Starting at the top of the entries, restate word for word each line up to and including the one with "def byteSymbols (t".

(Beginning of Listed records)

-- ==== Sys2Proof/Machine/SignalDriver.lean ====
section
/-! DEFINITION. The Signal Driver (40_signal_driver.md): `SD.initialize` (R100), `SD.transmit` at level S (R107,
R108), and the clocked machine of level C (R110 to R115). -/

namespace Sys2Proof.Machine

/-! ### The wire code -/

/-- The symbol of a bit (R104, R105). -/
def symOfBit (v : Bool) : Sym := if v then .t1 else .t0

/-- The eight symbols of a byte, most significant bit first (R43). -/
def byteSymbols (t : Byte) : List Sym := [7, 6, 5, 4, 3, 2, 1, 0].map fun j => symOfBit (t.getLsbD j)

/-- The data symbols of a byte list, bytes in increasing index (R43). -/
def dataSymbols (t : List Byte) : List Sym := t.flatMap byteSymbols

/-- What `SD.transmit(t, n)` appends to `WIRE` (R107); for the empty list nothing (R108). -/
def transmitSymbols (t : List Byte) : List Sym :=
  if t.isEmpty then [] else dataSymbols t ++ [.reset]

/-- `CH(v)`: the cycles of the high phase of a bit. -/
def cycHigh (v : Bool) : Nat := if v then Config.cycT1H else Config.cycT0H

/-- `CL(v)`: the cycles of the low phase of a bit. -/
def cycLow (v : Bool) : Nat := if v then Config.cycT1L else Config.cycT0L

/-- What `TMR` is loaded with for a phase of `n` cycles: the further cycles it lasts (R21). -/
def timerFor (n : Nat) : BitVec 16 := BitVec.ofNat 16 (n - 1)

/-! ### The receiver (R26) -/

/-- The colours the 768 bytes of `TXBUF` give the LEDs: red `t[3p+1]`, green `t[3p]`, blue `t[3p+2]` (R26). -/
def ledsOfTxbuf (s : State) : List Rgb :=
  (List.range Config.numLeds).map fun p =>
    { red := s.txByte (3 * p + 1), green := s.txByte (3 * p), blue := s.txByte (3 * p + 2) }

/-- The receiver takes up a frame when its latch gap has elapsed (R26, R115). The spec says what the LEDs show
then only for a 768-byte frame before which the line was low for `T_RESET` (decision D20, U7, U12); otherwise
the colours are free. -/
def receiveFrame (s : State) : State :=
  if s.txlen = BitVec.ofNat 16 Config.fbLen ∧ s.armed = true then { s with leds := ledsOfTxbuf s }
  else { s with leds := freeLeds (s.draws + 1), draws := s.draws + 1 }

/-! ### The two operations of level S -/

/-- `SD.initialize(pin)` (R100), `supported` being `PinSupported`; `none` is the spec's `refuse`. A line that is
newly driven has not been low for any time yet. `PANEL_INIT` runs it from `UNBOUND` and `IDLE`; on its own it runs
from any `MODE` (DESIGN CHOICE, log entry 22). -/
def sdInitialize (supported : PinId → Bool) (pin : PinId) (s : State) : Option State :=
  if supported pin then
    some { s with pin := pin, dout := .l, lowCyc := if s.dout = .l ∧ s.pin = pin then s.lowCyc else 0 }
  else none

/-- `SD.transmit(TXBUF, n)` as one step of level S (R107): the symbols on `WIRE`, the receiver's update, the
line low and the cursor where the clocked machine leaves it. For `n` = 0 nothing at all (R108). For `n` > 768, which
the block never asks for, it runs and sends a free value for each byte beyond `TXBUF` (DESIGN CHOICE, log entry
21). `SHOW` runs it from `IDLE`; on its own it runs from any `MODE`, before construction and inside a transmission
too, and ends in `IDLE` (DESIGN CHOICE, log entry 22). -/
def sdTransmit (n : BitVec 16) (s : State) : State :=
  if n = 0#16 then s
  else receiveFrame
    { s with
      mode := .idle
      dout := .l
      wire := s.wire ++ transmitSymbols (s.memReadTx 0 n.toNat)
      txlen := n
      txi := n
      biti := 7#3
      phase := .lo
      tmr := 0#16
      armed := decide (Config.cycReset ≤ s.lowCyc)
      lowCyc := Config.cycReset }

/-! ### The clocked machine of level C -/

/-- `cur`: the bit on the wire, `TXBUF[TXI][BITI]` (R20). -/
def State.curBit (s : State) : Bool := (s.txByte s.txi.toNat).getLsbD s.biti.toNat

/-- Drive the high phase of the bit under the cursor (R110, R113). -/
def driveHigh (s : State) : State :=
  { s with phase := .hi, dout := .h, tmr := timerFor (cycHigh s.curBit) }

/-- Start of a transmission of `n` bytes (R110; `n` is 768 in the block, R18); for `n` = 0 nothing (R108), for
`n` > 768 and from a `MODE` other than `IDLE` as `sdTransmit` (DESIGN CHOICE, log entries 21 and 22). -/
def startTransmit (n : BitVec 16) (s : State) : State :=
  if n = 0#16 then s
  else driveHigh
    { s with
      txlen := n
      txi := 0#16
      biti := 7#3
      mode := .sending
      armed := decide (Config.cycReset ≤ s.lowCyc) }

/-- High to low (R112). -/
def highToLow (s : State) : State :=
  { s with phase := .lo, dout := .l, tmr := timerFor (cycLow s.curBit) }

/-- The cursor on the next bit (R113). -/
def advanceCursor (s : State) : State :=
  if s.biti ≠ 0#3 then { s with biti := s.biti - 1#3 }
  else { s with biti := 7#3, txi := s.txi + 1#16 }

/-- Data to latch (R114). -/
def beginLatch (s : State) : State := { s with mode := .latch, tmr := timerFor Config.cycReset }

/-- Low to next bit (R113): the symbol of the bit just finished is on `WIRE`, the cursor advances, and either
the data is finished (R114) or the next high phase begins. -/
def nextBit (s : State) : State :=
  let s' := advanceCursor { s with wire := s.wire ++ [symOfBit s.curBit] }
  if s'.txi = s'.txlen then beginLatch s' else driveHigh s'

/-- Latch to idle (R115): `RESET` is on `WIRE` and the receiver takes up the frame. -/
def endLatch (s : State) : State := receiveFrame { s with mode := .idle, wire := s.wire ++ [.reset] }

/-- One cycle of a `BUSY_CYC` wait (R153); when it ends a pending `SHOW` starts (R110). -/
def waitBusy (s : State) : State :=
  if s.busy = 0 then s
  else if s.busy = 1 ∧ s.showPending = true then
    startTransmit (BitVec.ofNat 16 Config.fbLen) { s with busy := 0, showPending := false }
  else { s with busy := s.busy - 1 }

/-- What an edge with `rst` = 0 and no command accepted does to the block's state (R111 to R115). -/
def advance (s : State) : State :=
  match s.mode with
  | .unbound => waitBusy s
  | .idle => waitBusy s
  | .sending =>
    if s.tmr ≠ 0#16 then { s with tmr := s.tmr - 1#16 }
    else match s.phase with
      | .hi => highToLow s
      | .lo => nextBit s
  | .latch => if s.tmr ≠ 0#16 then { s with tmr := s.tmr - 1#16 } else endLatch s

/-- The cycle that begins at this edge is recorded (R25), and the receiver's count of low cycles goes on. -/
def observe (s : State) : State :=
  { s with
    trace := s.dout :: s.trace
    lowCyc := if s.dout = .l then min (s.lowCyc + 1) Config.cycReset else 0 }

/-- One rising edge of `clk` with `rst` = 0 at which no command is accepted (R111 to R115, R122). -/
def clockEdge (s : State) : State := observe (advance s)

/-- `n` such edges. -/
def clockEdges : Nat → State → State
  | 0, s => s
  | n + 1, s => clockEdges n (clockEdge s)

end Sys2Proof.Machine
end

(End of Listed records)

#### Answer to this problem
-- ==== Sys2Proof/Machine/SignalDriver.lean ====
section
/-! DEFINITION. The Signal Driver (40_signal_driver.md): `SD.initialize` (R100), `SD.transmit` at level S (R107,
R108), and the clocked machine of level C (R110 to R115). -/

namespace Sys2Proof.Machine

/-! ### The wire code -/

/-- The symbol of a bit (R104, R105). -/
def symOfBit (v : Bool) : Sym := if v then .t1 else .t0

/-- The eight symbols of a byte, most significant bit first (R43). -/
def byteSymbols (t : Byte) : List Sym := [7, 6, 5, 4, 3, 2, 1, 0].map fun j => symOfBit (t.getLsbD j)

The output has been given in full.